== MATERIAL PROVIDED

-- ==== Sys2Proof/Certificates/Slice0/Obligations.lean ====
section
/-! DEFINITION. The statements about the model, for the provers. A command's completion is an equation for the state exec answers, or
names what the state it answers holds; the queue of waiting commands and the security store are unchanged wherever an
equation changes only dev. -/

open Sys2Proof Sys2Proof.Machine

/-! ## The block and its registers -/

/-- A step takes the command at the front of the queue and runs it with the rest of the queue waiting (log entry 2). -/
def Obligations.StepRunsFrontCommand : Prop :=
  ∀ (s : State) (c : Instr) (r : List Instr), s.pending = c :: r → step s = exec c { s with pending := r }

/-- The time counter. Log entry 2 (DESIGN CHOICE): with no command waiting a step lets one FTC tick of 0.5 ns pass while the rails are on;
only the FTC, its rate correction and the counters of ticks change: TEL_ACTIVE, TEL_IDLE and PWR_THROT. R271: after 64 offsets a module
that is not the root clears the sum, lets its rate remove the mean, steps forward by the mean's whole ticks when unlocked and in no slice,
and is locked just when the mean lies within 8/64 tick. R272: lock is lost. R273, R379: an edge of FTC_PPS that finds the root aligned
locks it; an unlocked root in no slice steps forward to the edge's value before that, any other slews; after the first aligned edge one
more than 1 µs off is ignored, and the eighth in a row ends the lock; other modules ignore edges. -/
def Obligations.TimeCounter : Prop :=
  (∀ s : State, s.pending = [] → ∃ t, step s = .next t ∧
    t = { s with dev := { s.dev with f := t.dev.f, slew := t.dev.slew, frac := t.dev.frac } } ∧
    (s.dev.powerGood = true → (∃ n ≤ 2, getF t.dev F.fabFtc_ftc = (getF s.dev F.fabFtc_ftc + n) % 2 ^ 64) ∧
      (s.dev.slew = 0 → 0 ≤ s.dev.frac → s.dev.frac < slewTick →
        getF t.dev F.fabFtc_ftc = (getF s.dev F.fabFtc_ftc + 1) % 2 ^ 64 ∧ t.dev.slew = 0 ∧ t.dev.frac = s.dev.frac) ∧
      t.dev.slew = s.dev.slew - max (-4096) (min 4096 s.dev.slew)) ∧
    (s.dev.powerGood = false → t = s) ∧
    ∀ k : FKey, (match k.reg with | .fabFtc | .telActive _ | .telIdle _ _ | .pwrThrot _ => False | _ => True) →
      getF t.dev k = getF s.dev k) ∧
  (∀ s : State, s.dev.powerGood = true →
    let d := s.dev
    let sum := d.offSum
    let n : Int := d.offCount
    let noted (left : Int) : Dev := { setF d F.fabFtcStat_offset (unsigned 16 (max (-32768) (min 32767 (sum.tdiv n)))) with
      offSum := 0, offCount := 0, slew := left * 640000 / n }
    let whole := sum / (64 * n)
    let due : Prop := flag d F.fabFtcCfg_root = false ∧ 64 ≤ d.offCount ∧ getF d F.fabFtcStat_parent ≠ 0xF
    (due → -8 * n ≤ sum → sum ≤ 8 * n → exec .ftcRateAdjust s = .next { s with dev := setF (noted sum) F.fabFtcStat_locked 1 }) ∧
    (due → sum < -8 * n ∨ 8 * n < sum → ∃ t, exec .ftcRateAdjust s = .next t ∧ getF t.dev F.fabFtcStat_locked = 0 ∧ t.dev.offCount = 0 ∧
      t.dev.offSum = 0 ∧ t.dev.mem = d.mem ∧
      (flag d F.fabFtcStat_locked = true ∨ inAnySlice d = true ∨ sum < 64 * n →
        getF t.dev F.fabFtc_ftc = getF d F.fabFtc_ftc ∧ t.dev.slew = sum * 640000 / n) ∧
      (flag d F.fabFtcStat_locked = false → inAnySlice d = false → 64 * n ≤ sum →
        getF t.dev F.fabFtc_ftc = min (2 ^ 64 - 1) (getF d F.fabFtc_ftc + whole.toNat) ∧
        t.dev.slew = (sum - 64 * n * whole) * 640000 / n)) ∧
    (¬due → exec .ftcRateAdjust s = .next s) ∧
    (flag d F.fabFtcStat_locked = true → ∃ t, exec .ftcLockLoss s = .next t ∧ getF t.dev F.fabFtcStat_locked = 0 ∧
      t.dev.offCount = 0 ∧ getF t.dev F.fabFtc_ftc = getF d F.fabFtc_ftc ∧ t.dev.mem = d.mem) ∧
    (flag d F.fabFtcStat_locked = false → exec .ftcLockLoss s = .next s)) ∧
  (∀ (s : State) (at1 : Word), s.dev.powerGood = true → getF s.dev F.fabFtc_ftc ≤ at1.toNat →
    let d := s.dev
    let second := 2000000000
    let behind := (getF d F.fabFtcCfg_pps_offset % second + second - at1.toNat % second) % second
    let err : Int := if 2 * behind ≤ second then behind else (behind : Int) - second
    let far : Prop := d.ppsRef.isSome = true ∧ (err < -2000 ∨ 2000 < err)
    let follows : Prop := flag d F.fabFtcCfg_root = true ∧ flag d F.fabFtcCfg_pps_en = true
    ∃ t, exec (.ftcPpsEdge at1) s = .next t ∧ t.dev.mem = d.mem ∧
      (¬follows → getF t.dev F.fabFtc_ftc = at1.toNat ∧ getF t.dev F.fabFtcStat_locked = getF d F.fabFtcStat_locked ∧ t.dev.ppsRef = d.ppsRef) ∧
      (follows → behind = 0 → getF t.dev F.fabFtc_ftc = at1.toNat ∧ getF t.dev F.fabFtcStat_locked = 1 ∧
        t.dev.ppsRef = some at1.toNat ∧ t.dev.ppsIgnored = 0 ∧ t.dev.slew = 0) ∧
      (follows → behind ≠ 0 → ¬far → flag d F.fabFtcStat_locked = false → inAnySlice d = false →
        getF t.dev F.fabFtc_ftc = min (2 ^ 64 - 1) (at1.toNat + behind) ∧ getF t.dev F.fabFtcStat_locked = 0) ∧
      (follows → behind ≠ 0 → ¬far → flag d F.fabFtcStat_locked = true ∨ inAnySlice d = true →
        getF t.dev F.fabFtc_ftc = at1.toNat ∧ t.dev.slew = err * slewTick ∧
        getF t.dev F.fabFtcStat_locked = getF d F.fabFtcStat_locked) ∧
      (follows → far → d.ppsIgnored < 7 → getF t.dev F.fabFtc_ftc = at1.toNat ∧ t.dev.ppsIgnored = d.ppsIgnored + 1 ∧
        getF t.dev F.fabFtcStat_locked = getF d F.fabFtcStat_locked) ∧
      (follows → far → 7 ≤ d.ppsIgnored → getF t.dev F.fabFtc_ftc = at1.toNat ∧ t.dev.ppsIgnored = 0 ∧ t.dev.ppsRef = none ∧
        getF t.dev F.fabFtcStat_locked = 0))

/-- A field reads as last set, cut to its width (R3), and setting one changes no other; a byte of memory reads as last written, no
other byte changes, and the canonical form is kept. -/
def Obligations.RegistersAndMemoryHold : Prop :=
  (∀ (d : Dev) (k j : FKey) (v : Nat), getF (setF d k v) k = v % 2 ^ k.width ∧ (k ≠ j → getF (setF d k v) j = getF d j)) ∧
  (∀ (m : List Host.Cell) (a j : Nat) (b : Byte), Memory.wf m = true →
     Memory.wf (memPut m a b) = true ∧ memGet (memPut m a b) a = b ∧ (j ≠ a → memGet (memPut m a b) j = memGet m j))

====

**ACTION ITEM**. Pull out the lines above in which the word "answers" appears.

**SOLUTION TO THE EXERCISE**.
/-! DEFINITION. The statements about the model, for the provers. A command's completion is an equation for the state exec answers, or
names what the state it answers holds; the queue of waiting commands and the security store are unchanged wherever an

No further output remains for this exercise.